Collected data
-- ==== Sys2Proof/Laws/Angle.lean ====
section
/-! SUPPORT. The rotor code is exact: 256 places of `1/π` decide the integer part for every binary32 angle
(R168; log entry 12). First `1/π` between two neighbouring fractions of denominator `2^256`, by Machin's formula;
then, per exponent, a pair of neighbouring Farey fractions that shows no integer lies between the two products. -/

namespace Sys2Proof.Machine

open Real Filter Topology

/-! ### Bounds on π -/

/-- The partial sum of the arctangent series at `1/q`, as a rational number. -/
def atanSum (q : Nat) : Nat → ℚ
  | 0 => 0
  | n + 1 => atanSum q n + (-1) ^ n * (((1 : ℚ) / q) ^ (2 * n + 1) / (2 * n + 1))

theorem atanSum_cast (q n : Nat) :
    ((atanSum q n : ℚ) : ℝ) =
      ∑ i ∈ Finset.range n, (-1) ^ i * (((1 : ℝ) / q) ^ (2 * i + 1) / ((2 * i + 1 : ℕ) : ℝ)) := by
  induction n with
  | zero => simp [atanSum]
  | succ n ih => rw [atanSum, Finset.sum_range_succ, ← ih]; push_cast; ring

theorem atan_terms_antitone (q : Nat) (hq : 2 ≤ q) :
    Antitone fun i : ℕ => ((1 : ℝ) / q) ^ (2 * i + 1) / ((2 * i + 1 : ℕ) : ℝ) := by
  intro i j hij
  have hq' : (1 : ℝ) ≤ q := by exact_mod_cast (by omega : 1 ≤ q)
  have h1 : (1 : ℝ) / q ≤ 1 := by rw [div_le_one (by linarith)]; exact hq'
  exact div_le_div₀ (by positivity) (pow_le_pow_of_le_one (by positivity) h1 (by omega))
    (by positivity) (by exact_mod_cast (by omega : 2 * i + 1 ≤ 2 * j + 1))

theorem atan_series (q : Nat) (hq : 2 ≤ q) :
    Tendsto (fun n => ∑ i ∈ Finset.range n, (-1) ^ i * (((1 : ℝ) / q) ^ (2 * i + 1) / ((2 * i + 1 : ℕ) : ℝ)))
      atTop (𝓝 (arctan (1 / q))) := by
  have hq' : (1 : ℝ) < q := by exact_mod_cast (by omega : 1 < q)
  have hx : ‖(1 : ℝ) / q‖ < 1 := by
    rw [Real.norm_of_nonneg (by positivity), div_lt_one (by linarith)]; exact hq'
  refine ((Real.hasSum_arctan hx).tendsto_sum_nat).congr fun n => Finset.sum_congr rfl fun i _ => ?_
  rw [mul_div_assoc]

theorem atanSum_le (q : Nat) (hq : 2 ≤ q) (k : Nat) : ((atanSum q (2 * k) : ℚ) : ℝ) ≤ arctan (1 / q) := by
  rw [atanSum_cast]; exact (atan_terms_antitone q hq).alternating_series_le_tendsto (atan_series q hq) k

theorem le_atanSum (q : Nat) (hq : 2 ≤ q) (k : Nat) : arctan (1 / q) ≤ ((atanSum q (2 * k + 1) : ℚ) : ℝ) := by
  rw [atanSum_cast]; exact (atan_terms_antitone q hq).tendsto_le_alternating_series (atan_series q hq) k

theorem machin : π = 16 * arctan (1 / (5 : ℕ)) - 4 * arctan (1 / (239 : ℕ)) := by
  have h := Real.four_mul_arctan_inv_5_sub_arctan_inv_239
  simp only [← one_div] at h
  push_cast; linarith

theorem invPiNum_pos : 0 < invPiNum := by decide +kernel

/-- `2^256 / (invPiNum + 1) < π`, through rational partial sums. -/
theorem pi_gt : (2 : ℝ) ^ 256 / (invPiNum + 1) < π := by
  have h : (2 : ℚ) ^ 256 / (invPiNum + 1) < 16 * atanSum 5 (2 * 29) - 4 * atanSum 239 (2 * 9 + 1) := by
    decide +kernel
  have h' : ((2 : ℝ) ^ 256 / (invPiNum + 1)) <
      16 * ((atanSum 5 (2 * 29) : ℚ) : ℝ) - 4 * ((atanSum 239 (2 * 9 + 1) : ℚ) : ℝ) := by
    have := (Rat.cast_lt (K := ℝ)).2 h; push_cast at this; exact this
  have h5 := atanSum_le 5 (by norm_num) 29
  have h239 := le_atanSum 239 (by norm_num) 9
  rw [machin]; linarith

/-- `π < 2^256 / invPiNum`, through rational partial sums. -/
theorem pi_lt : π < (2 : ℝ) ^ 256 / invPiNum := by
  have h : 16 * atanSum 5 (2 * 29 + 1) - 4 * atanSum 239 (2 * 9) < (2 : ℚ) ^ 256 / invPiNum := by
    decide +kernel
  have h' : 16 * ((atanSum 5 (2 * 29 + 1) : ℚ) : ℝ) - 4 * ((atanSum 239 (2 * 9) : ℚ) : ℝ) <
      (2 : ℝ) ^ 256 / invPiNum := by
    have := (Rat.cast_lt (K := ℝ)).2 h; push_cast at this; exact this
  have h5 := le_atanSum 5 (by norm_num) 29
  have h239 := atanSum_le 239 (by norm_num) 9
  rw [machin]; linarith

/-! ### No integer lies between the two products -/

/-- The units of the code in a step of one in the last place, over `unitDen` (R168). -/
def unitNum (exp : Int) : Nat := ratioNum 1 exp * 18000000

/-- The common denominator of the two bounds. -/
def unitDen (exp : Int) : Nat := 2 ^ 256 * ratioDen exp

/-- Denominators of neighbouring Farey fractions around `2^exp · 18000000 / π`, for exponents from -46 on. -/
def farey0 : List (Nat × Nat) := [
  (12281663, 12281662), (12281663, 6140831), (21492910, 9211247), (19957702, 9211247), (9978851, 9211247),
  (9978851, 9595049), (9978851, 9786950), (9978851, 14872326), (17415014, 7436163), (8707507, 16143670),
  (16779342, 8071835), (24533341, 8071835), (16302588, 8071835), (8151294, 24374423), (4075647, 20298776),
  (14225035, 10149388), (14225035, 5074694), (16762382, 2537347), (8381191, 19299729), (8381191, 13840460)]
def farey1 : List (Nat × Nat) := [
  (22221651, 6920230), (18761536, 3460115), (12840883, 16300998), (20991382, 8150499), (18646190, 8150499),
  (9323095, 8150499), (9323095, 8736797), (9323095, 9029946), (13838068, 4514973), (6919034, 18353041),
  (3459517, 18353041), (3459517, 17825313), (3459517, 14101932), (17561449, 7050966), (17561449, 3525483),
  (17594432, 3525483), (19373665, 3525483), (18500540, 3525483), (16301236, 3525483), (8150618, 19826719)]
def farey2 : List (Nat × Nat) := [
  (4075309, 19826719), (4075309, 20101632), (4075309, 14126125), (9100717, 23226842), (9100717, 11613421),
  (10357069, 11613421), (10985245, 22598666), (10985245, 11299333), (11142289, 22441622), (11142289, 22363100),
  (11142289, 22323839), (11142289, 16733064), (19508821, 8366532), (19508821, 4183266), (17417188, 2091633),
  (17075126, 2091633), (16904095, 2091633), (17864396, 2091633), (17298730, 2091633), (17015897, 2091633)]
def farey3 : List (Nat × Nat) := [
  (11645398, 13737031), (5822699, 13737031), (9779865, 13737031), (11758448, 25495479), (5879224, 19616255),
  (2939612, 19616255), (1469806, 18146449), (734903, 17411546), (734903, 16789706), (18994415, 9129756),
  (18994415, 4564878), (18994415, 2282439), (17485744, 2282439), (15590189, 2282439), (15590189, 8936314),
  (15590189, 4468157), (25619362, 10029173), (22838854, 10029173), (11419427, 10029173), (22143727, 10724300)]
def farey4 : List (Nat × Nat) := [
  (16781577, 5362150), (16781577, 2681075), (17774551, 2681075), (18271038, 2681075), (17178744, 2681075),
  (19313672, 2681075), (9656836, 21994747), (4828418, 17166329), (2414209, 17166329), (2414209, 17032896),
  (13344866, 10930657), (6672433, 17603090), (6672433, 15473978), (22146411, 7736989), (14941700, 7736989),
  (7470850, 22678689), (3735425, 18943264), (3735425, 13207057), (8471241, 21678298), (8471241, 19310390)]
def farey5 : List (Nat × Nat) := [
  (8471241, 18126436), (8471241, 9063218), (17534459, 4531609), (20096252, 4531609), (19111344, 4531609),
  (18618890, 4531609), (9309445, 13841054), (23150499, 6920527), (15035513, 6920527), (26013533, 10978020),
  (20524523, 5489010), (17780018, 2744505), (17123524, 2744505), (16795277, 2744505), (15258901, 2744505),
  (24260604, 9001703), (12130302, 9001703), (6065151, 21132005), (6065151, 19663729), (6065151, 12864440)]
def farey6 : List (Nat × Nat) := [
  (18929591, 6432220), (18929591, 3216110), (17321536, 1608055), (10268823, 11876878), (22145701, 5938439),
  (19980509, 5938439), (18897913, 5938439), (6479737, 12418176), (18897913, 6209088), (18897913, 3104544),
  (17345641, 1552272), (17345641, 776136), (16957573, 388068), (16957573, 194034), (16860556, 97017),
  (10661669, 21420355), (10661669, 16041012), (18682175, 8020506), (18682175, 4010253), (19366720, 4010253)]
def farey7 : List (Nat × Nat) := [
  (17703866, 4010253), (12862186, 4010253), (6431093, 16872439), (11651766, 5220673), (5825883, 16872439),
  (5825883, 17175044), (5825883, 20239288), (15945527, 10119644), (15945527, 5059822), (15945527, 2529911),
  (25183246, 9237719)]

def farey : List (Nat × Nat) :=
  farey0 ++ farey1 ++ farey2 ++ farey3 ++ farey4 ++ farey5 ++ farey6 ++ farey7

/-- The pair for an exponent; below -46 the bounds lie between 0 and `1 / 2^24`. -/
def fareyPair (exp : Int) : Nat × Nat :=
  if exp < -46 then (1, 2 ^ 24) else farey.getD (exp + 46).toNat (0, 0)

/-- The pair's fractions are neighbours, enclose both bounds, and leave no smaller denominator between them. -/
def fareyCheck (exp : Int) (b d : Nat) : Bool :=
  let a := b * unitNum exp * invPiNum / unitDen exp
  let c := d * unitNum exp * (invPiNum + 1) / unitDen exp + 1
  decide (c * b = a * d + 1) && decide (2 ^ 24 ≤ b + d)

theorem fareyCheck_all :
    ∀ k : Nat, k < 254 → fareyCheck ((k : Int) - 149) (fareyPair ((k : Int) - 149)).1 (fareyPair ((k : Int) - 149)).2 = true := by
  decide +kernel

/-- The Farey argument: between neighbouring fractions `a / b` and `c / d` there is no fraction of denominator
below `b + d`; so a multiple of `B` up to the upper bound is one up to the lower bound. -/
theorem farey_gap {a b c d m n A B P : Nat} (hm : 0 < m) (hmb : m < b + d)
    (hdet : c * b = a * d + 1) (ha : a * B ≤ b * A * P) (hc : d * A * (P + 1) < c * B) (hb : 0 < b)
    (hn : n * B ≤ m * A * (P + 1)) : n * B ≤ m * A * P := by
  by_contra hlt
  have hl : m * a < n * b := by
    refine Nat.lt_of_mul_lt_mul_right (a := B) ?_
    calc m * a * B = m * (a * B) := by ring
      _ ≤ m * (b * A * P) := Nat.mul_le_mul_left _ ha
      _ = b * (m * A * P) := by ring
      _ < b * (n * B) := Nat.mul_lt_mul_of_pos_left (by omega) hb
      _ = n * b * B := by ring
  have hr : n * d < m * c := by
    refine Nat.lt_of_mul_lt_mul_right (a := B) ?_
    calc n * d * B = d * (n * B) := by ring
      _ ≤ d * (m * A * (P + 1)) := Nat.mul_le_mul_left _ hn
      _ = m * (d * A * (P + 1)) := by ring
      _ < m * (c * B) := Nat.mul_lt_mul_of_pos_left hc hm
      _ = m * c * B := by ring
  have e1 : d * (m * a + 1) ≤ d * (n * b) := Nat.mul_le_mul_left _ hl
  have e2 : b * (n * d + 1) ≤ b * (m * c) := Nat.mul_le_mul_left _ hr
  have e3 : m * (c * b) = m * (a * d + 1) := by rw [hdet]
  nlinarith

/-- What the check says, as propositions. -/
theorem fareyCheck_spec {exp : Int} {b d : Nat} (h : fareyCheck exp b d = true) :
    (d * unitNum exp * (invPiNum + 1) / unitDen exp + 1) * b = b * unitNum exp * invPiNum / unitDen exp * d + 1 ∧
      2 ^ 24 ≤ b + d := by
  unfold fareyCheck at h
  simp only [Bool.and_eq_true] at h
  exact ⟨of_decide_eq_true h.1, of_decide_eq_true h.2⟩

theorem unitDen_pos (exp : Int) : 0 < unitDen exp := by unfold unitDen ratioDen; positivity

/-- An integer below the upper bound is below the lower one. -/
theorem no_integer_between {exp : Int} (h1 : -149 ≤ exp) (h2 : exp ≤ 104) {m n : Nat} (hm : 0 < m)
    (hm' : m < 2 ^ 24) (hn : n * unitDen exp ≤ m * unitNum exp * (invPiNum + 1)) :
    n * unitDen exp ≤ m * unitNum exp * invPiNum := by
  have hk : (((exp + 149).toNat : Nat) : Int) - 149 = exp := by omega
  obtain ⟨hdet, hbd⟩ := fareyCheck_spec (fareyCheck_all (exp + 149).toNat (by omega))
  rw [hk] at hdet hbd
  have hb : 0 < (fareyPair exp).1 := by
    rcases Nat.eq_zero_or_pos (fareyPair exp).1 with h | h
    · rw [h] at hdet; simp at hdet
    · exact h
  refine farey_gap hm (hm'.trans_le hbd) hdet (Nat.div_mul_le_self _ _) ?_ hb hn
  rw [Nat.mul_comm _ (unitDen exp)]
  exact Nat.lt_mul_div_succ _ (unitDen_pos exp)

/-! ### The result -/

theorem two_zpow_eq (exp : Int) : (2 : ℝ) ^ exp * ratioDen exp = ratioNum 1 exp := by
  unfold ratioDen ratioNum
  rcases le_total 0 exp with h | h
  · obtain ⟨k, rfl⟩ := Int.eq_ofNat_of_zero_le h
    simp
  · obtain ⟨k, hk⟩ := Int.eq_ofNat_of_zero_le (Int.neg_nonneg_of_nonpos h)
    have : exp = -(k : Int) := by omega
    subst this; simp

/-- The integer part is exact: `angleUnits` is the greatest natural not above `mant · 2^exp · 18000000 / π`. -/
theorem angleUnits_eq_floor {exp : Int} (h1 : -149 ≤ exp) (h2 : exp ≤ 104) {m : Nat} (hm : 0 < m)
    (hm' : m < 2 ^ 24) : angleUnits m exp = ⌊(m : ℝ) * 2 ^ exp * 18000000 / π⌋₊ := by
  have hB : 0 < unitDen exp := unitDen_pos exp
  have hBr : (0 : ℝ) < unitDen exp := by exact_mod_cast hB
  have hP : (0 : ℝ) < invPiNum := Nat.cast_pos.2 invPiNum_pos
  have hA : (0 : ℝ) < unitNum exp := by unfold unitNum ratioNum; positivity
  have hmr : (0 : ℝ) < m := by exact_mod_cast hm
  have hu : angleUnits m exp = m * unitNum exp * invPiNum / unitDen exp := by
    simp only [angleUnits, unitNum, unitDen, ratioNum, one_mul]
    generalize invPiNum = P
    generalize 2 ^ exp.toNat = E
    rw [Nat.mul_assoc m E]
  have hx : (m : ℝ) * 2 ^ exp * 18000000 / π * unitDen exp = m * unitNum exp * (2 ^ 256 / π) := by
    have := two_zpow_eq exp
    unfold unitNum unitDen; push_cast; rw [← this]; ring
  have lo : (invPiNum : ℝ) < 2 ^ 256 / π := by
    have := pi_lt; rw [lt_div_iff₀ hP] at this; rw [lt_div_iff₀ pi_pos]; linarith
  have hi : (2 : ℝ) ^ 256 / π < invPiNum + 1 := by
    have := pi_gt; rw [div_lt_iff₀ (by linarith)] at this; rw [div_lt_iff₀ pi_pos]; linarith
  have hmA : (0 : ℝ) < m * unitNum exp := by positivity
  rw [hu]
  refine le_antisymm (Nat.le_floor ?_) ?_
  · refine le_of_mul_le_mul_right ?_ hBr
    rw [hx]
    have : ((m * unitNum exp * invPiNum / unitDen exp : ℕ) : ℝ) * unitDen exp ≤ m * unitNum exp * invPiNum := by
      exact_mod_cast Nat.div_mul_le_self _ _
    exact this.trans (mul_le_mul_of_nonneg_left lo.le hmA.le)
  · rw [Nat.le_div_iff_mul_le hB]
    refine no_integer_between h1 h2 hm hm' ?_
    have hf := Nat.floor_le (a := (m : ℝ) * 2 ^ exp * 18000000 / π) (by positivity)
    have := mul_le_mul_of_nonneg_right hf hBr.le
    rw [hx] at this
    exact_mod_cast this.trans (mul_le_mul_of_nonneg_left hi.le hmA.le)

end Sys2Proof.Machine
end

==

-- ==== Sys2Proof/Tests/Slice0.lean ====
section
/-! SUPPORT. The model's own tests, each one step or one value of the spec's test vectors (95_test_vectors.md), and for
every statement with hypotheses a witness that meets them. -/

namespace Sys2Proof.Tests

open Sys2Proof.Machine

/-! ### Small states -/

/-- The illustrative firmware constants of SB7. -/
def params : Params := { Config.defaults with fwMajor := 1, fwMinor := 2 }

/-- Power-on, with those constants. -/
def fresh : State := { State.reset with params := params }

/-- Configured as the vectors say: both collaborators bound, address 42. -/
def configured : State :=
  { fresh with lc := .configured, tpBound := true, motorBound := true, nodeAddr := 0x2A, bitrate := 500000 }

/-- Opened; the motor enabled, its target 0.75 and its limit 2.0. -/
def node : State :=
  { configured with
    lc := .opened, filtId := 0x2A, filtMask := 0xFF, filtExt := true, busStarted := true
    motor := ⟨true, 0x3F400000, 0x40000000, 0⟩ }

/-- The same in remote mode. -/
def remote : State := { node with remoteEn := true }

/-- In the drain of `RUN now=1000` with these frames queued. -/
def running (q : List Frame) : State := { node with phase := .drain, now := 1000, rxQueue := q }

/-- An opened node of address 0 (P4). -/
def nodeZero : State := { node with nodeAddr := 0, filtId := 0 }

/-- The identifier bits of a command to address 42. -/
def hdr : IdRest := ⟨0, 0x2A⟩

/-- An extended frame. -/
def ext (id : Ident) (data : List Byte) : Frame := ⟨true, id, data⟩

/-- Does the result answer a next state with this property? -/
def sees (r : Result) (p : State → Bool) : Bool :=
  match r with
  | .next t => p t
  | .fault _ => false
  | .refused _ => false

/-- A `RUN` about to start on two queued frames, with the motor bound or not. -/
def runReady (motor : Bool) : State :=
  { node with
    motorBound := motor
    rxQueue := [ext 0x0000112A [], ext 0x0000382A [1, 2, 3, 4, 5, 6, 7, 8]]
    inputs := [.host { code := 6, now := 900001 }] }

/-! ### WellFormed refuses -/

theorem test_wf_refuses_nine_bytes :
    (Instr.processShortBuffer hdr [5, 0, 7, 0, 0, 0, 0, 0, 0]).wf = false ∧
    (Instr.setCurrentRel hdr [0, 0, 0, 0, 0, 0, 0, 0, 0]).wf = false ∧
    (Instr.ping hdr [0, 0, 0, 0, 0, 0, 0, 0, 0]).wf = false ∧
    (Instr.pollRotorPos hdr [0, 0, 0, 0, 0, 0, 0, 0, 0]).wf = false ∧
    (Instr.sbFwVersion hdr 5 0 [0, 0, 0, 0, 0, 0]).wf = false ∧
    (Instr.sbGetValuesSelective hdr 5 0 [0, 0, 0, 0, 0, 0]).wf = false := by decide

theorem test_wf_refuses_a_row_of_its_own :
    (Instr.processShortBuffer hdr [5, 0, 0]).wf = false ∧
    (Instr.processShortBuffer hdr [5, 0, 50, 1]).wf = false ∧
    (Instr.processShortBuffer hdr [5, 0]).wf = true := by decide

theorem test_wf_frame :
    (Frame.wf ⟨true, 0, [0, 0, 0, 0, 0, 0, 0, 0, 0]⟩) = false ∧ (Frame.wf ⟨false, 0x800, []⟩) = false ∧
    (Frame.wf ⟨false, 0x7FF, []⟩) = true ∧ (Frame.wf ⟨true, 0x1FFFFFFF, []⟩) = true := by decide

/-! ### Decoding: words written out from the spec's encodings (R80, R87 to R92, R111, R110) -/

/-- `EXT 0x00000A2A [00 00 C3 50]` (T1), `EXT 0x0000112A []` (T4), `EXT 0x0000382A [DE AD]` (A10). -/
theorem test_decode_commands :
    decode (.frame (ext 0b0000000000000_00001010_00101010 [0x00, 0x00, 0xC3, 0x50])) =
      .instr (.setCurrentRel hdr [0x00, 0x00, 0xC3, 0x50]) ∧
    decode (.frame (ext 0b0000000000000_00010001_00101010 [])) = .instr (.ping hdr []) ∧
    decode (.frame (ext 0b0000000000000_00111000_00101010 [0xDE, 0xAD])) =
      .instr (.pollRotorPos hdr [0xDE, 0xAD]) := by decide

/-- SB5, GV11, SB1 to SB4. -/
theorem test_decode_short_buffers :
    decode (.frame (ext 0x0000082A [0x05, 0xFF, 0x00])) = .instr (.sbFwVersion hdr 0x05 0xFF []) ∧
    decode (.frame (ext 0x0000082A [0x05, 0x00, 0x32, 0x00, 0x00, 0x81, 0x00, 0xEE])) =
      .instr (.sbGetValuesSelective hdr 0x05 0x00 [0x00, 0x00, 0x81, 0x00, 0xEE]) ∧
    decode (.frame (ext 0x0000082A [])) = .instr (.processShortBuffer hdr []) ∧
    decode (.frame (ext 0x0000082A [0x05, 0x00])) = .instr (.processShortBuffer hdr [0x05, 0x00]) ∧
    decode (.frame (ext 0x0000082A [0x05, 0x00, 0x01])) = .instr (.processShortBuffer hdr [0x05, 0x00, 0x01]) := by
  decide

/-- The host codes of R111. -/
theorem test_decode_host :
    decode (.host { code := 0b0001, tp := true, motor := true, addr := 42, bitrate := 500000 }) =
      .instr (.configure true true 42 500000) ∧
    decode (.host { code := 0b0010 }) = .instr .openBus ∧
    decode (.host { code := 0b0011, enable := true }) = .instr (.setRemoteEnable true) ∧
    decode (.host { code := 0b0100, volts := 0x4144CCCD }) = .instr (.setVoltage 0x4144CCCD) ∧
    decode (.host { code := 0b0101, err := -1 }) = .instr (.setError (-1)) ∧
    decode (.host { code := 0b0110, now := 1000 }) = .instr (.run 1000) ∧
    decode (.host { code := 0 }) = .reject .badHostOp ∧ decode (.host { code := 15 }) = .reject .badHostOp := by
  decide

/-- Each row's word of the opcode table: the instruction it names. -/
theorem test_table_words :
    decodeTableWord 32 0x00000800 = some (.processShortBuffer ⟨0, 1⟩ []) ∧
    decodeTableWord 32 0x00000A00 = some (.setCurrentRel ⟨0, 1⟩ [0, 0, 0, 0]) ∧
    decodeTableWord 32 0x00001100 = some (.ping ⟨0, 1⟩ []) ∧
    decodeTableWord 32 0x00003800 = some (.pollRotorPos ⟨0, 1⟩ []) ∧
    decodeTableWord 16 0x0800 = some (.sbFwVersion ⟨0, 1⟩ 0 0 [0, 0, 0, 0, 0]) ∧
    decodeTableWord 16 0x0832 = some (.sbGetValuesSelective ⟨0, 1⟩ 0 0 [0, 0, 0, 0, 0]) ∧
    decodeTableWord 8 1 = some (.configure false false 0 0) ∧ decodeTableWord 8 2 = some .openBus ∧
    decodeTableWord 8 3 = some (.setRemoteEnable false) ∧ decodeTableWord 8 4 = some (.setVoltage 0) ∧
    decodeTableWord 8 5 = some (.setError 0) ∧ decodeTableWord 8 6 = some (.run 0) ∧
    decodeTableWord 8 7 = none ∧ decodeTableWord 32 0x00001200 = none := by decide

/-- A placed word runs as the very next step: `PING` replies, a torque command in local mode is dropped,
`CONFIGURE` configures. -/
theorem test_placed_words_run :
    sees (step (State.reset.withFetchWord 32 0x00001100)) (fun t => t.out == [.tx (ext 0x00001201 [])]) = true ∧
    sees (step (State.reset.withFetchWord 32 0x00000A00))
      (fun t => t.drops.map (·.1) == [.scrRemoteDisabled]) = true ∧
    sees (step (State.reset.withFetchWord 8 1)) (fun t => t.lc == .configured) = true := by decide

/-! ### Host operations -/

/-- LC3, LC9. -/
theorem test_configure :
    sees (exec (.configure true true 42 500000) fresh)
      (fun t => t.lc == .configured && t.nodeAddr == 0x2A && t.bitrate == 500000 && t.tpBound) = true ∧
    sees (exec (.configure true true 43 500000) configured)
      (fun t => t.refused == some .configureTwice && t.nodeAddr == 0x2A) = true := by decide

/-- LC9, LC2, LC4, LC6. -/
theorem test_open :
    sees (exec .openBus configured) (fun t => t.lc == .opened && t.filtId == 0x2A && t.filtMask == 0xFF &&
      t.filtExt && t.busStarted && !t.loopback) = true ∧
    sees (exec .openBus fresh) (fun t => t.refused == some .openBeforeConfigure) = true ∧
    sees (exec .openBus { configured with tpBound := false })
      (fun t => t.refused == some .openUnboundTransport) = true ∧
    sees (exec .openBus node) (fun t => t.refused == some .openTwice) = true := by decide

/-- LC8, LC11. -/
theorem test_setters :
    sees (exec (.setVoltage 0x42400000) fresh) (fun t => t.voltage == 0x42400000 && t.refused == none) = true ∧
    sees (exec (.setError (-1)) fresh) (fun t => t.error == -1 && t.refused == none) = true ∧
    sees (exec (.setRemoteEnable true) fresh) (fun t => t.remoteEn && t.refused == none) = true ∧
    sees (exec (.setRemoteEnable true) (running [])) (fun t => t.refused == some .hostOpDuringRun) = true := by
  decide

◆ Work order
Retype, exactly and in full, the lines above from the one containing "lc := .opened, filtId" through the one containing "to address 42. -/".

◆ The completed task
    lc := .opened, filtId := 0x2A, filtMask := 0xFF, filtExt := true, busStarted := true
    motor := ⟨true, 0x3F400000, 0x40000000, 0⟩ }

/-- The same in remote mode. -/
def remote : State := { node with remoteEn := true }

/-- In the drain of `RUN now=1000` with these frames queued. -/
def running (q : List Frame) : State := { node with phase := .drain, now := 1000, rxQueue := q }

/-- An opened node of address 0 (P4). -/
def nodeZero : State := { node with nodeAddr := 0, filtId := 0 }

/-- The identifier bits of a command to address 42. -/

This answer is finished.